The Internet Archive had been using proprietary PDF compression technology for many years, but decided to move to and develop an open source stack after evaluating the various open source software PDF compression offerings.

This transition to our own tooling was completed near the end of 2020.

Basic workflow#

After an Internet Archive Item has been uploaded, various processes kick in to analyze the content and provide derivative files, one of those being the PDF file, creating a PDF file from a set of images and a hOCR file (see the OCR module documentation for more information on hOCR files).

These PDFs contain text layers inferred from the OCR process (which means the text can be selected and searched for in a PDF reader) and the image content is typically highly compressed, allowing them to be distributed under bandwidth constraints.

PDF files#

Barring any failures in the PDF generation process, after upload, every item with images will get one or more *.pdf files which represent the results of PDF generation. In special cases, additional files may be created:

  • _text.pdf: An “Additional Text PDF” file, in case the input was already a PDF, but without text layer. In that case, the _text.pdf file contains the same images, but with a OCR-created text layer inserted into the PDF.

  • _bw.pdf: A “Grayscale PDF” file, only created when specific collections require the generation of a grayscale PDF and the images are not already grayscale.

Archive.org items have metadata, and the metadata can dictate how the items are treated. This section covers all the metadata relevant to the PDF process.

Metadata and input files for the PDF generation process#

Hardcoded collection list#

There is a hardcoded list for downsampling images if they exceed a certain DPI. Currently, if an item is in the sim_microfilm collection and its DPI exceeds 400, we will downsample it to a value close to 400 dpi.

Image stacks#

Image stacks with the following format/extensions are supported:

  • _jp2.zip

  • _jp2.tar

  • _jpg.zip

  • _jpg.tar

  • _tif.zip

  • _tif.tar

hOCR files#

The PDF generation module requires a hOCR file as input, which can be either:

  • _hocr.html

  • _hocr.html.gz (deprecated)

Scandata#

Scandata files are a XML file containing specific per-image information, including if the image should be included in any of the produced formats and page specific ppi, if available. The module will find, parse and honor these files if they exist.
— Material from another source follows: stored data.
/-- A step into IDLE and one that stays out of it. -/
theorem witness_EachFrameEndsWithOneOutcome :
    (sHi.Inv ∧ sHi.phase ≠ .idle ∧ ∃ t, exec .tout sHi = .next t ∧ t.phase = .idle)
      ∧ (∃ t, exec (.byte 0x00) sHi = .next t ∧ t.phase ≠ .idle)
      ∧ s0.Inv ∧ s0.phase = .idle ∧ ∃ t, exec (.byte 0x55) s0 = .next t :=
  ⟨⟨sHi_inv, by decide, _, rfl, rfl⟩, ⟨_, rfl, by decide⟩, s0_inv, rfl, _, rfl⟩

/-- The empty payload and the longest of 16 cells, the first with ticks between the bytes; and a step that completes a
frame; and a run that completes one, after noise. -/
theorem witness_ExactlyWellFormedFramesComplete :
    (s0.Inv ∧ s0.phase = .idle ∧ ([] : List Byte).length + 4 ≤ s0.cfg.bufCap
        ∧ ([.byte 0x7E, .tick, .byte 0x00, .byte 0x00, .tick, .tick, .byte 0xFF] : List Instr).filter
            (fun i => decide (i ≠ .tick)) = byteInputs (frameBytes []))
      ∧ twelve.length + 4 ≤ s0.cfg.bufCap
      ∧ (sBody 12 twelve 0x42).Inv
      ∧ (∃ t, exec (.byte 0xBD) (sBody 12 twelve 0x42) = .next t ∧ t.outcome = some (.frameComplete twelve))
      ∧ ∃ t, runInputs ([.byte 0x55, .byte 0x7E, .byte 0x00, .tick, .byte 0x00] ++ [.byte 0xFF]) s0 = .next t
          ∧ t.outcome = some (.frameComplete []) :=
  ⟨⟨s0_inv, rfl, by decide, by decide⟩, by decide, sBody12_inv, ⟨_, rfl, rfl⟩, _, rfl, rfl⟩

/-- A FrameComplete with an address inside the payload and one past it; a tick; an event that closes the window. -/
theorem witness_PayloadWindow :
    ((sBody 12 twelve 0x42).Inv
        ∧ (∃ t, exec (.byte 0xBD) (sBody 12 twelve 0x42) = .next t ∧ t.outcome = some (.frameComplete twelve))
        ∧ (11 : BitVec 16).toNat < twelve.length ∧ twelve.length ≤ (12 : BitVec 16).toNat)
      ∧ (∃ t, exec .tick { s0 with payload := some twelve } = .next t)
      ∧ ∃ t, isEvent (.byte 0x55) = true ∧ exec (.byte 0x55) { s0 with payload := some twelve } = .next t
          ∧ ∀ p, t.outcome ≠ some (.frameComplete p) :=
  ⟨⟨sBody12_inv, ⟨_, rfl, rfl⟩, by decide, by decide⟩, ⟨_, rfl⟩, _, rfl, rfl, fun _ h => (nomatch h)⟩

theorem witness_EventStepReadsOnlyFrame :
    SameFrame sHi { sHi with wdArmed := false, wdCount := none, queue := [0x8000], payload := some twelve }
      ∧ isEvent (.byte 0x00) = true ∧ ∃ t, exec (.byte 0x00) sHi = .next t :=
  ⟨⟨rfl, rfl, rfl, rfl, rfl, rfl, rfl, rfl⟩, rfl, _, rfl⟩

theorem witness_OneOutcomePerEvent :
    (isEvent .tout = true ∧ ∃ t, exec .tout sHi = .next t) ∧ (∃ t, exec .tick sHi = .next t)
      ∧ ∃ t, exec .reset sHi = .next t := ⟨⟨rfl, _, rfl⟩, ⟨_, rfl⟩, _, rfl⟩

/-- The cursor at the capacity and one below it. -/
theorem witness_AppendIsBounded :
    ({ sHi with cursor := 16 } : State).cfg.bufCap ≤ ({ sHi with cursor := 16 } : State).cursor
      ∧ ({ sHi with cursor := 15 } : State).cursor < ({ sHi with cursor := 15 } : State).cfg.bufCap := by decide

theorem witness_PlacedWordRunsNext : 0xFFFF < 65536 := by decide

end Sys2Proof.Tests
end

section
/-! SUPPORT. The parameters of the block after reset are legal (spec/00_scope.md R1 to R4), and the reset state's
fields (spec/10_state.md R41). -/

namespace Sys2Proof

/-- The free values of R1 only move BUF_CAP up from 4 by less than 65536 (R2) and TIMEOUT_TICKS up from 1 (R4). -/
theorem Config.params_wf : Config.params.wf := by
  have hlt : Config.bufCapAboveLeast.val < 65536 := Config.bufCapAboveLeast.isLt
  refine ⟨?least, ?greatest, ?ticks⟩
  case least => exact Nat.le_add_left 4 _
  case greatest => exact Nat.add_le_add_right (Nat.le_of_lt_succ hlt) 4
  case ticks => exact Nat.le_add_left 1 _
Scandata files are marked with the format "Scandata".

Metadata written by the PDF module#

The following keys are written to the item metadata, as well as to the files metadata of the generated PDF files.

If an item contains multiple stacks of images, then the item-level metadata only represents the values of the stack of images that was most recently turned into a PDF, in which case the PDF file-level metadata should be inspected for correct values. This metadata is only written to the files metadata starting with module version 0.0.7.

pdf_module_version#

This metadata key describes the version of the PDF module that was used to create the resulting PDF file. The version number can be used to select PDFs for replacements is problems are found in a specific version.

pdf_degraded#

If a non-fatal problem occurred during PDF generation, this field will contain the (list of) problems. Currently, the possible values are:

  • invalid-page-size: The combination of the provided ppi and resolution of the image resulted in a page that was either too small or too large to adhere to the PDF/A specification, and the software changed the ppi of the specific page in the PDF to adhere to the specification.

  • invalid-page-numbers: The provided page numbers were invalid; this happens when the series of page numbers could not be parsed.

  • invalid-jp2-headers: Pillow could not read the JPEG2000 images, and the PDF producer fell back to Kakadu or OpenJPEG2000 to read the image.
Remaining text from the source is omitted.